Dr. Bernadine P. Healy, director of the National Institutes of Health, parent agency of the cancer institute, defended the projected five-year experiment involving 16,000 women aged 35 and older.

"We firmly believe there are more benefits than risks in the Breast Cancer Prevention Trial," Dr. Healy told the human resources and intergovernmental relations subcommittee of the House Government Operations Committee. She said the $68 million study "is well-grounded, well-designed and tightly monitored."

She was responding to a panel of cancer experts and some people familiar with the study who advised women to be cautious about participating.

Dr. Michael W. DeGregorio, professor of oncology at the University of Texas, said that stomach and liver tumors "may result from long-term use of tamoxifen" as envisioned in the study. He added that "many tamoxifen-related side effects are associated with chronic dosing for more than six months," including such lesser effects as hot flashes and menstrual irregularities.

Dr. Peter Greenwald, director of the cancer institute's prevention and control division, agreed that the study was controversial because it involved giving tamoxifen, a widely used cancer drug, to healthy women in order to prevent the disease. But he said that any side effects would be closely monitored.

More than 26,000 women have volunteered to take a daily dosage at 270 medical sites in the United States and Canada, and more than 3,000 have begun doing so.

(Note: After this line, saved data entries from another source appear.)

-- ==== Sys2Proof/Machine/LoadFlow.lean ====
section
/-!
DEFINITION. The loader's checks that follow an image's streams: control structure (R191, R196, R233, R237, R382, R484), the
readers of views (R326), read before write (R105, R174, R380), tied weights (R189), the order of the buckets (R299), and
static write aliasing (R206).
-/
namespace Sys2Proof.Machine

/-! ### Control structure -/

/-- Whether an instruction waits in the order of a WAIT on a counter. -/
def waitsOn (ctr : Nat) (ws : Words) : Bool := isControl 4 ws && field (wordAt ws 1) 38 6 == ctr

/-- The counter that an instruction signals. -/
def signalOf (ws : Words) : Option Nat := if bitAt (wordAt ws 0) 55 then some (field (wordAt ws 0) 49 6) else none

/-- The open LOOPs before each instruction, innermost first, and whether an ENDLOOP found none. -/
def loopStacks : List Words → Nat → List Nat → List (List Nat)
  | [], _, _ => []
  | w :: rest, k, open_ =>
    open_ :: loopStacks rest (k + 1) (if isControl 2 w then k :: open_ else if isControl 3 w then open_.drop 1 else open_)

/-- The index of the ENDLOOP of the LOOP at `k`, from the open loops of each instruction. -/
def endLoopOf (st : List Words) (opens : List (List Nat)) (k : Nat) : Option Nat :=
  indexOf (fun (p : Words × List Nat) => isControl 3 p.1 && p.2.head? == some k) (st.zip opens)

/-- The instructions that can follow one (R233): the next, a TAKE's target, and the edges of a loop. -/
def followers (st : List Words) (opens : List (List Nat)) (k : Nat) : List Nat :=
  let w := st.getD k []
  if isControl 7 w then []
  else if isControl 1 w then [k + 1, field (wordAt w 1) 44 12]
  else if isControl 2 w then [k + 1] ++ ((endLoopOf st opens k).map (· + 1)).toList
  else if isControl 3 w then [k + 1] ++ (((opens.getD k []).head?).map (· + 1)).toList
  else [k + 1]

/-- The instructions reached from a frontier without passing the target. -/
def reachFrom (st : List Words) (opens : List (List Nat)) (target : Nat) : Nat → List Nat → List Nat → List Nat
  | 0, _, seen => seen
  | fuel + 1, front, seen =>
    let new := (front.filter (fun k => k != target && decide (k < st.length) && !seen.contains k)).eraseDups
    if new.isEmpty then seen else reachFrom st opens target fuel (new.flatMap (followers st opens)) (seen ++ new)

/-- The instructions of a set from which control can reach the target within the set. -/
def leadsTo (st : List Words) (opens : List (List Nat)) (target : Nat) (within : List Nat) : Nat → List Nat → List Nat
  | 0, seen => seen
  | fuel + 1, seen =>
    let next := within.filter (fun k => (followers st opens k).any (fun f => f == target || seen.contains f))
    if next.length = seen.length then seen else leadsTo st opens target within fuel next
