-- ==== Sys2Proof/Machine/Firmware.lean ====
section
/-!
DEFINITION. Firmware updates (R457): the sub-operations of FW_UPDATE on the slot that is not running.
-/
namespace Sys2Proof.Machine

/-! ### Bytes written -/

/-- How far the bytes from `lo` are written without a gap: each round extends the reach by the pieces that touch it. -/
def reachOf (ws : List (Nat × Nat)) : Nat → Nat → Nat
  | 0, lo => lo
  | n + 1, lo => reachOf ws n (ws.foldl (fun (r : Nat) w => if w.1 ≤ r then max r (w.1 + w.2) else r) lo)

/-- Whether every byte of [lo, hi) is written. -/
def FwSlot.hasWritten (s : FwSlot) (lo hi : Nat) : Bool := decide (hi ≤ reachOf s.written s.written.length lo)

/-- A piece added to those written; one that continues the latest piece extends it. -/
def addPiece : List (Nat × Nat) → Nat → Nat → List (Nat × Nat)
  | [], off, n => [(off, n)]
  | (a, k) :: rest, off, n => if off = a + k then (a, k + n) :: rest else (off, n) :: (a, k) :: rest

/-- The bytes of a slot that hold the signature block end here (R537). -/
def FwSlot.blockEnd (s : FwSlot) : Nat := s.blockAt + 1088

/-- Whether the header, the image and the signature block have been written whole. -/
def FwSlot.whole (s : FwSlot) : Bool := s.hasWritten 0 (64 + s.imageBytes) && s.hasWritten s.blockAt s.blockEnd

/-! ### The sub-operations -/

/-- The sub-operation of an FW_UPDATE request. -/
def Req.subOp (r : Req) : Nat := leAt r.body 0 1

/-- Whether an FW_UPDATE body has the form of its sub-operation: its length, and zeros in bytes 1 to 7. -/
def Req.fwForm (r : Req) : Bool :=
  r.body.length == r.len && leAt r.body 1 7 == 0 &&
  (if r.subOp = 1 then r.body.length == 72 else if r.subOp = 2 then decide (16 ≤ r.body.length) else r.body.length == 8)

/-- The slot that an update writes. -/
def Firmware.target (f : Firmware) : Nat := 1 - f.running

/-- The module with its firmware changed. -/
def Module.onFw (m : Module) (f : Firmware → Firmware) : Module := { m with fw := f m.fw }

/-- The row of a sub-operation: its form, then the level (R444), then its effect. -/
def fwRow (src : MsgFrom) (mine : Nat → Bool) (f : Fuses → Module → Req → Module × Reply) (s : State) :
    Host.Outcome State Fault Refusal :=
  serveRow src (fun r => r.type == 0x0030 && mine r.subOp) (fun fu m r =>
    if !r.fwForm then (m, Reply.plain stMalformed)
    else if m.level r.path < 2 then (m, Reply.plain stDenied)
    else f fu m r) s

/-- FW_UPDATE_BEGIN: the session opens and the target slot is EMPTY, with the header written. A sub-operation of no known code is
answered MALFORMED under this row. -/
def execFwUpdateBegin (src : MsgFrom) (s : State) : Host.Outcome State Fault Refusal :=
  fwRow src (fun op => op == 1 || op == 0 || decide (5 < op)) (fun _ m r =>
    if r.subOp != 1 then (m, Reply.plain stMalformed)
    else if m.fw.session.isSome then (m, Reply.plain stDenied)
    else if 2 ^ 28 - 64 < leAt r.body 16 8 then (m, Reply.plain stMalformed)
    else
      (m.onFw (fun f => { f.onSlot f.target (fun _ =>
        { state := 0, trials := 0, data := Mem.write [] 0 (r.body.drop 8), written := [(0, 64)], factory := false }) with
        session := some r.path }), Reply.plain stOk)) s

/-- FW_UPDATE_DATA: data at an offset of the target slot, up to the end of its signature block. -/
def execFwUpdateData (src : MsgFrom) (s : State) : Host.Outcome State Fault Refusal :=
  fwRow src (fun op => op == 2) (fun _ m r =>
    let off := leAt r.body 8 8
    let data := r.body.drop 16
    if m.fw.session != some r.path then (m, Reply.plain stDenied)
    else if (m.fw.slot m.fw.target).blockEnd < off + data.length then (m, Reply.plain stMalformed)
    else
      (m.onFw (fun f => f.onSlot f.target (fun t =>
        { t with data := t.data.write off data, written := addPiece t.written off data.length })), Reply.plain stOk)) s

/-- The update failed at END (R457): the slot stays EMPTY, with event 0x0A04. -/
def Module.failEnd (fu : Fuses) (m : Module) (status : Nat) : Module × Reply :=
  (m.event fu 0x0A04 [m.fw.target, status], Reply.plain status)

/-- FW_UPDATE_END: the slot is read back and verified; it becomes VALID, or stays EMPTY with event 0x0A04. The session ends. -/
def execFwUpdateEnd (src : MsgFrom) (ups : List FlashUpset) (s : State) : Host.Outcome State Fault Refusal :=
  fwRow src (fun op => op == 3) (fun fu m r =>
    if m.fw.session != some r.path then (m, Reply.plain stDenied)
    else
      let m := m.onFw (fun f => { f with session := none })
      let i := m.fw.target
      if !(m.fw.slot i).whole then m.failEnd fu stDenied
      else
      let m := m.pageReads fu 5 i ups
      if slotLost ups then m.failEnd fu stPoison
      else if (m.fw.verify fu i true).1 != 0 then m.failEnd fu stDenied
      else
        ((m.onFw (fun f => f.onSlot i (fun t => { t with state := 1 }))).event fu 0x0A03 [i, (m.fw.slot i).version],
         Reply.plain stOk)) s

/-- FW_UPDATE_ACTIVATE: a VALID slot becomes TRIAL with count 0. -/
def execFwUpdateActivate (src : MsgFrom) (s : State) : Host.Outcome State Fault Refusal :=
  fwRow src (fun op => op == 4) (fun _ m _ =>
    if (m.fw.slot m.fw.target).state != 1 then (m, Reply.plain stDenied)
    else (m.onFw (fun f => f.onSlot f.target (fun t => { t with state := 2, trials := 0 })), Reply.plain stOk)) s

/-- FW_UPDATE_ABORT: the session closes. -/
def execFwUpdateAbort (src : MsgFrom) (s : State) : Host.Outcome State Fault Refusal :=
  fwRow src (fun op => op == 5) (fun _ m r =>
    if m.fw.session != some r.path then (m, Reply.plain stDenied)
    else (m.onFw (fun f => { f with session := none }), Reply.plain stOk)) s

/-- FW_SESSION_TIMEOUT: a session without a message for 60 s is aborted. -/
def execFwSessionTimeout (s : State) : Host.Outcome State Fault Refusal :=
  s.actOn true (fun _ m => m.onFw (fun f => { f with session := none }))

end Sys2Proof.Machine
end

Dr. Greenwald said that 16,000 women selected as having a high risk of breast cancer would be divided randomly into two groups, one of which will be given 20 milligrams of tamoxifen daily. The other group will take a placebo, a pill with no medical value.

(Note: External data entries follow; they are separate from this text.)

/-- The addresses of row `r` of an operand with rows of `rb` bytes, granule by granule. -/
def rowAddrs (o : Operand) (rb r : Nat) : List Nat :=
  (List.range (rb / 32)).flatMap (fun q => (List.range 32).map (· + o.addr (o.rowBase + r * rb + 32 * q)))

/-! ### Training -/

/-- The address that a tackle writes the weight of gradient element `g` to: in the work half of its region (R241, R267). -/
def gradAddr (b : Job) (g : Grad) : Nat := b.weightAddr g.t (1 - b.committed g.t (b.regionOf g.t g.e)) g.e

/-- The address that a tackle writes state value `k` of gradient element `g` to: in the work half (R267, R268). -/
def gradStateAddr (b : Job) (g : Grad) (k : Nat) : Nat := b.stateAddr g.t (1 - b.committed g.t (b.regionOf g.t g.e)) g.e k

/-- An address is none of those that a tackle writes of a gradient element: its weight and its state in the work half, and the
accumulators of its row and column under FACTORED. -/
def OffGrad (b : Job) (g : Grad) (a : Nat) : Prop :=
  a ≠ gradAddr b g ∧ a ≠ gradAddr b g + 1 ∧ (∀ k, k < b.stateVals g.t → a ≠ gradStateAddr b g k ∧ a ≠ gradStateAddr b g k + 1) ∧
    ∀ k ∈ (b.facsOf g.t g.e).take 2, ∀ w i, w < 9 → i < 8 → a ≠ b.accAddr g.t k w + i

/-- The weight of a gradient element shares no byte with its state and its accumulators. -/
def GradApart (b : Job) (g : Grad) : Prop :=
  (∀ k, k < b.stateVals g.t → gradStateAddr b g k + 1 < gradAddr b g ∨ gradAddr b g + 1 < gradStateAddr b g k) ∧
    ∀ k ∈ (b.facsOf g.t g.e).take 2, ∀ w, w < 9 → b.accAddr g.t k w + 7 < gradAddr b g ∨ gradAddr b g + 1 < b.accAddr g.t k w

/-- The constants of the group of a gradient element's tensor (R271, R274). -/
def gradConsts (b : Job) (g : Grad) : Option Consts :=
  (b.image.groups[((b.image.tensors[g.t]?).map Tensor.group).getD 0]?).map (fun k => k.consts (b.updateNo g.t g.e))

/-- HBM outside the addresses that tackles write of the gradient elements is as it was. -/
def OnlyGrads (m n : Module) (j : Nat) (gs : List Grad) : Prop :=
  ∀ a, (∀ g ∈ gs, (m.job j).writes g.t g.e = true → OffGrad (m.job j) g a) →
    n.hbm.get a = m.hbm.get a

/-- Every gradient element that its tackle may write, and that carries no value or has a group, is handled (R276, R280). -/
def AllHandled (m n : Module) (j : Nat) (gs : List Grad) : Prop :=
  ∀ g ∈ gs, (m.job j).writes g.t g.e = true → (g.carries = true → (gradConsts (m.job j) g).isSome = true) →
    (n.job j).run.applied.get (appliedKey g.t g.e) = 1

Neither the women nor the physicians will know who is taking which pill, a process known as double-blinding, authorities said.

Breast cancer, which will afflict one in every nine women, will be ++ diagnosed in an estimated 180,000 women in the United States this year and cause 46,000 deaths, Dr. Greenwald said.

Dr. Healy said that new approaches at preventing cancer are crucial because "breast cancer is the leading cancer risk for women -- it is an epidemic." She said that tamoxifen has been prescribed for cancer patients for more than 20 years "and there is evidence that women at risk can benefit from this trial."

Dr. Healy added that the drug holds the promise of preventing 30 percent to 40 percent of breast cancer cases.

But Dr. Adriane Fugh-Berman, medical adviser to the National Women's Health Network of Washington, was among those who felt "the risks of tamoxifen have not been adequately described," including such side effects as dizziness, headaches, nausea and depression.